While I was trapped between the windows, it was almost impossible to communicate through the glass. Being autistic is like being trapped like this. The windows symbolized my feelings of disconnection from other people and helped me cope with the isolation.
—Temple Grandin, Thinking in Pictures and Other Reports from My Life with Autism
This isolation was not from being left to my own devices. It stemmed from the isolation of my inner world and only the unthreatening nature of privacy and space would inspire the courage to explore the world and get out of my world under glass step by step.
—Donna Williams, Nobody Nowhere: The Remarkable Autobiography of an Autistic Girl
Autistic people do not find it easy to understand the world in ways other people do. And others often find them “strange” and hard to understand. Interpreting what they do is the first challenge their condition poses to psychiatric efforts to help them.
The diagnosis of autism is based on patterns of behavior rather than on genetic or other biological evidence. Large variations in the severity of the problems show that an all-or-none diagnosis of “autism” would cover a very wide band indeed. This made it natural to move to the dimension approach implied by “the autistic spectrum.” It is widely accepted that this in turn is too simple and that there is at least an “autistic triad.”1 The three dimensions of the triad are (1) impaired social capacities; (2) impaired capacities for communication; and (3) limited imagination. The weak social capacities and impaired communication include difficulties with conversation, with sharing interests, emotions, and responses, and with eye contact and body language. Autistic people might make no use of gestures or facial expressions. They find it hard to relate to people and make friends. They may lack interest in people.
Limited imagination is also shown in rigidity or repetition: always taking the same routes or eating the same food, repeating speech or movements, or fixation on a narrow set of interests.
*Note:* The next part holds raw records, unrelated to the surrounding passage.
theorem dmaCopy_other (page : Nat) (s : State) (b : Nat) (hb : b < 0xFE00 ∨ 0xFEA0 ≤ b) : Memory.read
    (dmaCopy page s) b = Memory.read s.mem b := by
  unfold dmaCopy
  suffices H : ∀ (l : List Nat) (m : Memory), (∀ i ∈ l, i < 0xA0) →
      Memory.read (l.foldl (fun m i => Memory.write m (0xFE00 + i) (load (page * 0x100 + i) s)) m) b = Memory.read m b from
    H _ _ (fun i hi => List.mem_range.mp hi)
  intro l
  induction l with
  | nil => intro m _; rfl
  | cons i l ih =>
    intro m h
    rw [List.foldl_cons, ih _ (fun j hj => h j (List.mem_cons_of_mem _ hj))]
    have := h i (List.mem_cons_self ..)
    exact Memory.read_write_other _ _ _ _ (by omega)

/-- The register a field of the sound unit holds, as `ioStored` reads it. -/
def apuStored (r : IoReg) (x : Apu) : Option Byte :=
  match r with
  | .nr10 => some x.sweep.nr10
  | .nr11 => some x.pulse1.nr1
  | .nr12 => some x.pulse1.nr2
  | .nr13 => some x.pulse1.nr3
  | .nr14 => some x.pulse1.nr4
  | .nr21 => some x.pulse2.nr1
  | .nr22 => some x.pulse2.nr2
  | .nr23 => some x.pulse2.nr3
  | .nr24 => some x.pulse2.nr4
  | .nr30 => some x.wave.nr30
  | .nr31 => some x.wave.nr31
  | .nr32 => some x.wave.nr32
  | .nr33 => some x.wave.nr33
  | .nr34 => some x.wave.nr34
  | .nr41 => some x.noise.nr41
  | .nr42 => some x.noise.nr42
  | .nr43 => some x.noise.nr43
  | .nr44 => some x.noise.nr44
  | .nr50 => some x.nr50
  | .nr51 => some x.nr51
  | .nr52 => some x.nr52
  | _ => none

theorem ioStored_apu (q : IoReg) (b : Nat) (s : State) (x : Apu) (h : apuStored q x = apuStored q s.apu) :
    ioStored q b { s with apu := x } = ioStored q b s := by
  cases q <;> first | rfl | exact Option.some.inj h

theorem sweepCheck_keeps (q : IoReg) (x : Apu) : apuStored q x.sweepCheck = apuStored q x := by
  unfold Apu.sweepCheck
  split <;> cases q <;> rfl

theorem trigger1_keeps (q : IoReg) (x : Apu) : apuStored q x.trigger1 = apuStored q x := by
  unfold Apu.trigger1; dsimp only
  split
  · rw [sweepCheck_keeps]; cases q <;> rfl
  · cases q <;> rfl

theorem write14_keeps (q : IoReg) (v : Byte) (x : Apu) (h : q ≠ .nr14) : apuStored q (x.write14 v) = apuStored q x := by
  unfold Apu.write14; dsimp only
  split
  · rw [trigger1_keeps]; cases q <;> first | rfl | exact absurd rfl h
  · cases q <;> first | rfl | exact absurd rfl h

theorem write24_keeps (q : IoReg) (v : Byte) (x : Apu) (h : q ≠ .nr24) :
    apuStored q { x with pulse2 := x.pulse2.write4 v } = apuStored q x := by
  unfold Pulse.write4
  split <;> cases q <;> first | rfl | exact absurd rfl h

theorem write34_keeps (q : IoReg) (v : Byte) (x : Apu) (h : q ≠ .nr34) :
    apuStored q { x with wave := x.wave.write34 v } = apuStored q x := by
  unfold Wave.write34
  split <;> cases q <;> first | rfl | exact absurd rfl h

theorem write44_keeps (q : IoReg) (v : Byte) (x : Apu) (h : q ≠ .nr44) :
    apuStored q { x with noise := x.noise.write44 v } = apuStored q x := by
  unfold Noise.write44
  split <;> cases q <;> first | rfl | exact absurd rfl h

theorem write52_keeps (q : IoReg) (v : Byte) (x : Apu) (h : q ≠ .nr52) : apuStored q (x.write52 v) = apuStored q x := by
  unfold Apu.write52
  split <;> cases q <;> first | rfl | exact absurd rfl h

theorem writeLcdc_keeps (q : IoReg) (b : Nat) (v : Byte) (s : State) (h : q ≠ .lcdc) (h1 : q ≠ .stat) (h2 : q ≠ .ly) :
   ioStored q b { s with ppu := s.ppu.writeLcdc v} = ioStored q b s := by
  unfold Ppu.writeLcdc
  split <;> cases q <;> first | rfl | exact absurd rfl h | exact absurd rfl h1 | exact absurd rfl h2

theorem ioStored_ioWrite_a (q r : IoReg) (a b : Nat) (v : Byte) (s : State) (h : r = .p1 ∨ r = .sb ∨ r = .div ∨ r =
    .tima ∨ r = .tma ∨ r = .tac ∨ r = .irqFlag ∨ r = .stat ∨ r = .scy ∨ r = .scx ∨ r = .ly ∨ r = .lyc) (hq : q ≠ r) :
    ioStored q b (ioWrite r a v s) = ioStored q b s := by
  rcases h with rfl | rfl | rfl | rfl | rfl | rfl | rfl | rfl | rfl | rfl | rfl | rfl <;> cases q <;> first | rfl | exact absurd rfl hq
People with autism can also find it hard to interpret other people’s mental states. As children they are not good at imaginative play. But “limited imagination” does not mean they have no inner imaginative life.2 In particular, other people may too readily see an autistic person’s difficulties with interpretation as indicating a lack of empathy. The view from inside may be different: “I ask you, those of you who are with us all day, not to stress yourselves out because of us. When you do this, it feels as if you’re denying any value at all that our lives may have … The hardest ordeal for us is the idea that we are causing grief for other people … the thought that our lives are the source of other people’s unhappiness, that’s plain unbearable.”3
Research suggests there is little overlap in the genes associated with the three dimensions, which are combined in different proportions in different persons with autism.4 As the picture grows more complicated, some have suggested that we should think, not of autism, but of autisms, and replace the autistic spectrum by the autistic landscape.
The words we want to say and the words we can say don’t always match that well … When there’s a gap between what I’m thinking and what I’m saying, it’s because the words coming out of my mouth are the only ones I can access at that time.
—Naoki Higashida, The Reason I Jump
Though I spoke with the words of “the world,” my gestures were and remain the more important language of “my world.”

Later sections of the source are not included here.